> **Task details**
Gather from the material every line that contains the string "inductive".

> **Information**
-- ==== Sys2Proof/Syntax.lean ====
section
/-!
DEFINITION. The commands the block takes: one constructor for each row of the table of operations and events.
-/

namespace Sys2Proof

/-- What is reported to the chip fault controller (R168): a single-bit memory error or an uncorrectable word at an
address, a double fault of a grain, the failure of a link of a unit, or a fault source of a unit that becomes inactive. -/
inductive FaultKind where
  | singleBit
  | uncorrectable
  | doubleFault
  | linkFailure
  | sourceEnds
  deriving DecidableEq, Repr

/-- The rails that the supervisor watches (R470) but for VSW, which the load switches watch (R343). -/
inductive Rail where
  | vcore | vddm | vio18 | vio33 | vbat
  deriving DecidableEq, Repr

/-- Where a rail stands after crossing a threshold (R470). -/
inductive Level where
  | under | inside | above
  deriving DecidableEq, Repr

/-- What makes a clock fault (R482): the crystal stopped, or a controller PLL out of lock. -/
inductive ClockLoss where
  | crystal | core | fabric | pwm
  deriving DecidableEq, Repr

/-- The three programmable grain kinds (R178). -/
inductive GKind where
  | ctl | vec | link
  deriving DecidableEq, Repr

/-- A programmable grain: control grains 0 to 7, vector grains 0 to 15, link engines 0 to 19. -/
inductive GrainId where
  | ctl (g : Fin 8)
  | vec (v : Fin 16)
  | link (e : Fin 20)
  deriving DecidableEq, Repr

> **Problem solution**
inductive FaultKind where
inductive Rail where
inductive Level where
inductive ClockLoss where
inductive GKind where
inductive GrainId where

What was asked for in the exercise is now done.